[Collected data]
◇ ◇ ◇ ◇

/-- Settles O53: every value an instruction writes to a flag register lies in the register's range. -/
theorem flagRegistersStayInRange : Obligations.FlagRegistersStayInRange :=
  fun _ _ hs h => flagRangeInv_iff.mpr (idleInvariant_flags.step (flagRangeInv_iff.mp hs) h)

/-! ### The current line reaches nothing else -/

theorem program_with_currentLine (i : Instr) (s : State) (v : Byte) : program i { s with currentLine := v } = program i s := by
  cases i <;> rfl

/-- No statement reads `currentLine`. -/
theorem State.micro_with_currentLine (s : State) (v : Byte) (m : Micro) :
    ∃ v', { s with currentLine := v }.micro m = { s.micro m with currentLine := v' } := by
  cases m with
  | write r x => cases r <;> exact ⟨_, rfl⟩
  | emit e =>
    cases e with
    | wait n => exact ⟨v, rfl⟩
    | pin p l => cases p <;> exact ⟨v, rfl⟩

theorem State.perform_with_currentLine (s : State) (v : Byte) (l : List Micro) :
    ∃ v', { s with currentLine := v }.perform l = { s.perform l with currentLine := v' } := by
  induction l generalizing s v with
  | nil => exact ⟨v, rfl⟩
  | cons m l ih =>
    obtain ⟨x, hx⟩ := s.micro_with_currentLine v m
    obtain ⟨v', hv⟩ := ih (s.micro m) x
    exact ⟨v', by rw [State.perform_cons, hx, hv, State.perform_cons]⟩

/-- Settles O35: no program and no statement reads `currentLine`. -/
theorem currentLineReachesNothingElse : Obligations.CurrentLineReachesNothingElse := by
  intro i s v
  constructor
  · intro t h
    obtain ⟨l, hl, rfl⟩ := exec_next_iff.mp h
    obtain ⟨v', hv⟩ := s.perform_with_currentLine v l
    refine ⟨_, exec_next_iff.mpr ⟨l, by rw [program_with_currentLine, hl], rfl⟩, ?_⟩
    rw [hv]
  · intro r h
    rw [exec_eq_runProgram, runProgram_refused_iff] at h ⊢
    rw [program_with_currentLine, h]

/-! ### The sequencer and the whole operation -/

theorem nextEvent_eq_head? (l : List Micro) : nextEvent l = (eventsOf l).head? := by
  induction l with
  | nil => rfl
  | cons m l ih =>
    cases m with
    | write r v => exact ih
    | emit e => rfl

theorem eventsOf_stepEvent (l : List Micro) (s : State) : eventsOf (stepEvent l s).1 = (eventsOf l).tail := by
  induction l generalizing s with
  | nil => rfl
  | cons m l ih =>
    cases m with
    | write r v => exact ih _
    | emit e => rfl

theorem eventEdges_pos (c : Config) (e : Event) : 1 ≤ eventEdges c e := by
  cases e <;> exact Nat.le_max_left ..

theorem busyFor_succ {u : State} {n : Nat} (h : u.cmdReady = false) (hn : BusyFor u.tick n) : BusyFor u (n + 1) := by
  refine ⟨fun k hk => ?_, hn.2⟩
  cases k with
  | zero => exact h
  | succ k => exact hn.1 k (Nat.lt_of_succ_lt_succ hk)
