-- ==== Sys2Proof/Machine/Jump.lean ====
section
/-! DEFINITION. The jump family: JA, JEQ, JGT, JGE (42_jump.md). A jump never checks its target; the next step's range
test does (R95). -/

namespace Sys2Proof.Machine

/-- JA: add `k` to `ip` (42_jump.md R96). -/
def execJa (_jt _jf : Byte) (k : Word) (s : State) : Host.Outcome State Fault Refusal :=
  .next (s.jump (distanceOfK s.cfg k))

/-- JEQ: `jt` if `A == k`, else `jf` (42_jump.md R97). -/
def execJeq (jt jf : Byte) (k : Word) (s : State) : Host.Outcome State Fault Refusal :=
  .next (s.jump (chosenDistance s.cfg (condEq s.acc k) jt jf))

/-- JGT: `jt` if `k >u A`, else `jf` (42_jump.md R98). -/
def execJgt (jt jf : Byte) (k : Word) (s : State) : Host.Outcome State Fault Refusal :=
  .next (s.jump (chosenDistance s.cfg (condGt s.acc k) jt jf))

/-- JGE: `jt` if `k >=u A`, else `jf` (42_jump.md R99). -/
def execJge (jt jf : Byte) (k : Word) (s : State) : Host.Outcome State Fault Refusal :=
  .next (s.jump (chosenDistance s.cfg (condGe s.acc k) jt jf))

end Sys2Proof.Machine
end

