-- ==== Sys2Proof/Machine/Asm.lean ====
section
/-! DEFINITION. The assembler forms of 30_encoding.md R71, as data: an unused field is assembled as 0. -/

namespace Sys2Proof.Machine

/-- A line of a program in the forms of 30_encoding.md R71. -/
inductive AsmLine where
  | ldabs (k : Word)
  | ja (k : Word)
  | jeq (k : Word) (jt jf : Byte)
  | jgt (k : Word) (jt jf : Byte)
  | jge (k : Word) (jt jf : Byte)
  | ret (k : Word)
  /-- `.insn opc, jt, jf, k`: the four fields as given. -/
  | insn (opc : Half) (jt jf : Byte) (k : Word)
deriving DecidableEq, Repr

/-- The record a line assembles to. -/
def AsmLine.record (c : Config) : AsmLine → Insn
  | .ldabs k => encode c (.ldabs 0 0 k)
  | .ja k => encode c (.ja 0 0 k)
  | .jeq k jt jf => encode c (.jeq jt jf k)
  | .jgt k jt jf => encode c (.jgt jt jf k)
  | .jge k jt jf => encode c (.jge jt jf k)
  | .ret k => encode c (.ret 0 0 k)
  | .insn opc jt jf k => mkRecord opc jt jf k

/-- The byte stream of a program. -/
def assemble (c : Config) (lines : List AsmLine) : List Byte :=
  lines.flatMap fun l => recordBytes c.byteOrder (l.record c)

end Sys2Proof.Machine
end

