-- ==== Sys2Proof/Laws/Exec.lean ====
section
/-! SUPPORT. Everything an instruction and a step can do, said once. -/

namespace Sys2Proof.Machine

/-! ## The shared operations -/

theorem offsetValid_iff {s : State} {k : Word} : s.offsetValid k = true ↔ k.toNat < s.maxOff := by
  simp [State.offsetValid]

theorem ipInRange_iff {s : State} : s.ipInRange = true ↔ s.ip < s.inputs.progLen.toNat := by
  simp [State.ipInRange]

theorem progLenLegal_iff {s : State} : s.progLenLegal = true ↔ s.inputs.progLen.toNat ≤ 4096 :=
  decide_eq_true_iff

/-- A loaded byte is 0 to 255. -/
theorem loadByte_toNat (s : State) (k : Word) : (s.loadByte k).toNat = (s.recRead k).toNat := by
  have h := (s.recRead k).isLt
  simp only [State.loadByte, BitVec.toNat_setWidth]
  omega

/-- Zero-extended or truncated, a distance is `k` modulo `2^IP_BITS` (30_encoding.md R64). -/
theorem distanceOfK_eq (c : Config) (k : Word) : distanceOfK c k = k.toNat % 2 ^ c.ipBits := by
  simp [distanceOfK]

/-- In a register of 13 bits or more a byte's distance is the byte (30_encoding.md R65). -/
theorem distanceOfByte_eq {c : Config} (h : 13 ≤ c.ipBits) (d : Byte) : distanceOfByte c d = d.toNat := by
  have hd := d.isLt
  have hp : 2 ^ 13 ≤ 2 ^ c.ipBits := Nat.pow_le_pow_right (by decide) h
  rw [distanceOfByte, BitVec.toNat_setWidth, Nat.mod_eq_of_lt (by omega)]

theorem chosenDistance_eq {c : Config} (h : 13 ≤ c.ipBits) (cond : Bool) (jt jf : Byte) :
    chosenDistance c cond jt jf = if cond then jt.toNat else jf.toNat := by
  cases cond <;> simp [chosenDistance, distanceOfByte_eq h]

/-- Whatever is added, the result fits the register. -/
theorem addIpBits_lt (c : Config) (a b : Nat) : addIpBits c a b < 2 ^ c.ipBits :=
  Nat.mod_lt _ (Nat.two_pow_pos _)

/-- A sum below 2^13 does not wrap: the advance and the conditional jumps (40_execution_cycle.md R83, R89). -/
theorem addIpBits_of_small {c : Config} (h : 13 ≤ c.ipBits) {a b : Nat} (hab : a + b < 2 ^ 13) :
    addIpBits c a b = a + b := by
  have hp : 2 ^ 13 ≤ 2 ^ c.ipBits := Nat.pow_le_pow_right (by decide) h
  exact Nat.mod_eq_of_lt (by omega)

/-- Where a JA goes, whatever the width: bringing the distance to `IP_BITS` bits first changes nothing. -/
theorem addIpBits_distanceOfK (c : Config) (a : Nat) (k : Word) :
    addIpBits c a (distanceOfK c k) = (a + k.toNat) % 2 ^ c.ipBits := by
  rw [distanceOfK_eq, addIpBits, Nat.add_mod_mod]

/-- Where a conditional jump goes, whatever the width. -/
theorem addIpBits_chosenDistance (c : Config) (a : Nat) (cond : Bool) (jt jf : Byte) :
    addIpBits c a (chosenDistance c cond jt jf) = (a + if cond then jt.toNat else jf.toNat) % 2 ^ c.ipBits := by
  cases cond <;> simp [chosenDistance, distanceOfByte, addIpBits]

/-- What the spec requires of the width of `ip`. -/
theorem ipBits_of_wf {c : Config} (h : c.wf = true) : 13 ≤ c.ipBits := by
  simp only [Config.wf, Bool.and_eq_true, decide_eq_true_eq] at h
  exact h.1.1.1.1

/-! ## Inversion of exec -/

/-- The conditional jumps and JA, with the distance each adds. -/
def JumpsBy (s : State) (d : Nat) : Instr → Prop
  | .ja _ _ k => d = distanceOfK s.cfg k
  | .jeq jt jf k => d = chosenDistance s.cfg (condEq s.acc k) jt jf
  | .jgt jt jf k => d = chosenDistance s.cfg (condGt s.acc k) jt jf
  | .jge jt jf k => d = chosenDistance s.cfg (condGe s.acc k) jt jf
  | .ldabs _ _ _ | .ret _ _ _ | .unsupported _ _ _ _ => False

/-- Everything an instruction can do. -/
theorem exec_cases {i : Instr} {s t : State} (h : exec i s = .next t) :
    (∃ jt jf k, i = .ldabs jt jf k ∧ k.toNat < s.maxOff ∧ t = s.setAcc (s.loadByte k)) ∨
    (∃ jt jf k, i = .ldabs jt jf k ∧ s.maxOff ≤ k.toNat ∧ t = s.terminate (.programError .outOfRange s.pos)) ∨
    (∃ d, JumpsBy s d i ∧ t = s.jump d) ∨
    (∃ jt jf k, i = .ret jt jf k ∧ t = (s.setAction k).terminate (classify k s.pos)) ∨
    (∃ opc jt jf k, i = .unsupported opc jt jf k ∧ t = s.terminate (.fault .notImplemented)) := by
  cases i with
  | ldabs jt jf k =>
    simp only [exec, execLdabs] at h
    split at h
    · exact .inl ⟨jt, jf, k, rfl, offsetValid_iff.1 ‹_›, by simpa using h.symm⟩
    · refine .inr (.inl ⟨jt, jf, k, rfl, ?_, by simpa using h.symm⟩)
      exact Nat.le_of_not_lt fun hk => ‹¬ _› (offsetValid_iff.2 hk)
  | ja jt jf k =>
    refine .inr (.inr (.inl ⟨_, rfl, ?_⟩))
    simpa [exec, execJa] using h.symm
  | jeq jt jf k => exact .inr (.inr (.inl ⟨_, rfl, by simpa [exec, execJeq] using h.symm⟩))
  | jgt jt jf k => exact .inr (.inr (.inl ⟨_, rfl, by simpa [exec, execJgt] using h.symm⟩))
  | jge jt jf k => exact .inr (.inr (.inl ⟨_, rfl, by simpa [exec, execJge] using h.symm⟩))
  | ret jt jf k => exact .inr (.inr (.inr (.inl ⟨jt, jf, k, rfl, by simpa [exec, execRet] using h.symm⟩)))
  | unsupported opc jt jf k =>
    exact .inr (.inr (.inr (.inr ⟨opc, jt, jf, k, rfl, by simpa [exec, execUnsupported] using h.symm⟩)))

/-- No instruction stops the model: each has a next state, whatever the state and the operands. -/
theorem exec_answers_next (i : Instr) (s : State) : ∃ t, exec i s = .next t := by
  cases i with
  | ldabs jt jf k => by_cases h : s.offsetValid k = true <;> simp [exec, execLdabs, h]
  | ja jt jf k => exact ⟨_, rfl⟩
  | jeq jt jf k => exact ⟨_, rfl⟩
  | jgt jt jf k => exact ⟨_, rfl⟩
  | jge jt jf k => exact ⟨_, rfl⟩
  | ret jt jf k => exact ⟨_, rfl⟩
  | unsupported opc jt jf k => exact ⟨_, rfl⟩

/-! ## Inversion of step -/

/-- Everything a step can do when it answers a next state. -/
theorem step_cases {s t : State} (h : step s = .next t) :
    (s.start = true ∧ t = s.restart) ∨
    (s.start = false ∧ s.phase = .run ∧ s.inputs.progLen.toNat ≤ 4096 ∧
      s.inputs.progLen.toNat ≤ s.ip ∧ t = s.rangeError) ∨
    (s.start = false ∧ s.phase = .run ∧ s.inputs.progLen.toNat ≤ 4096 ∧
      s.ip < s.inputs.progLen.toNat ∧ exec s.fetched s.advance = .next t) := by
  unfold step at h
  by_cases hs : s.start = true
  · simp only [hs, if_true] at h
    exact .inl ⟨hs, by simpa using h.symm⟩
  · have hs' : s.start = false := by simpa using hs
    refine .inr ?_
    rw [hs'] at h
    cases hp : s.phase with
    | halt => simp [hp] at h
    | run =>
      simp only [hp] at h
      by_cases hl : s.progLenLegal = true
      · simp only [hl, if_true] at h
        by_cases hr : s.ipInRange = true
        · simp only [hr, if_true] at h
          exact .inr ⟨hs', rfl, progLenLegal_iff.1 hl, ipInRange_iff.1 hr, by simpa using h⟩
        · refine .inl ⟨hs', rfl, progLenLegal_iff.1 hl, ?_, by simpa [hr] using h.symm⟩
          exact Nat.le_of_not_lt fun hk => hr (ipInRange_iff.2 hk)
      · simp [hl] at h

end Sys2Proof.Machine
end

◇ ◇ ◇ ◇

What you will do. Please return the lines above that run from the line containing "R83, R89). -/" to the line containing "exact Nat.mod_eq_of_lt (by omega)", inclusive, exactly and with no other lines.

Task answer.
/-- A sum below 2^13 does not wrap: the advance and the conditional jumps (40_execution_cycle.md R83, R89). -/
theorem addIpBits_of_small {c : Config} (h : 13 ≤ c.ipBits) {a b : Nat} (hab : a + b < 2 ^ 13) :
    addIpBits c a b = a + b := by
  have hp : 2 ^ 13 ≤ 2 ^ c.ipBits := Nat.pow_le_pow_right (by decide) h
  exact Nat.mod_eq_of_lt (by omega)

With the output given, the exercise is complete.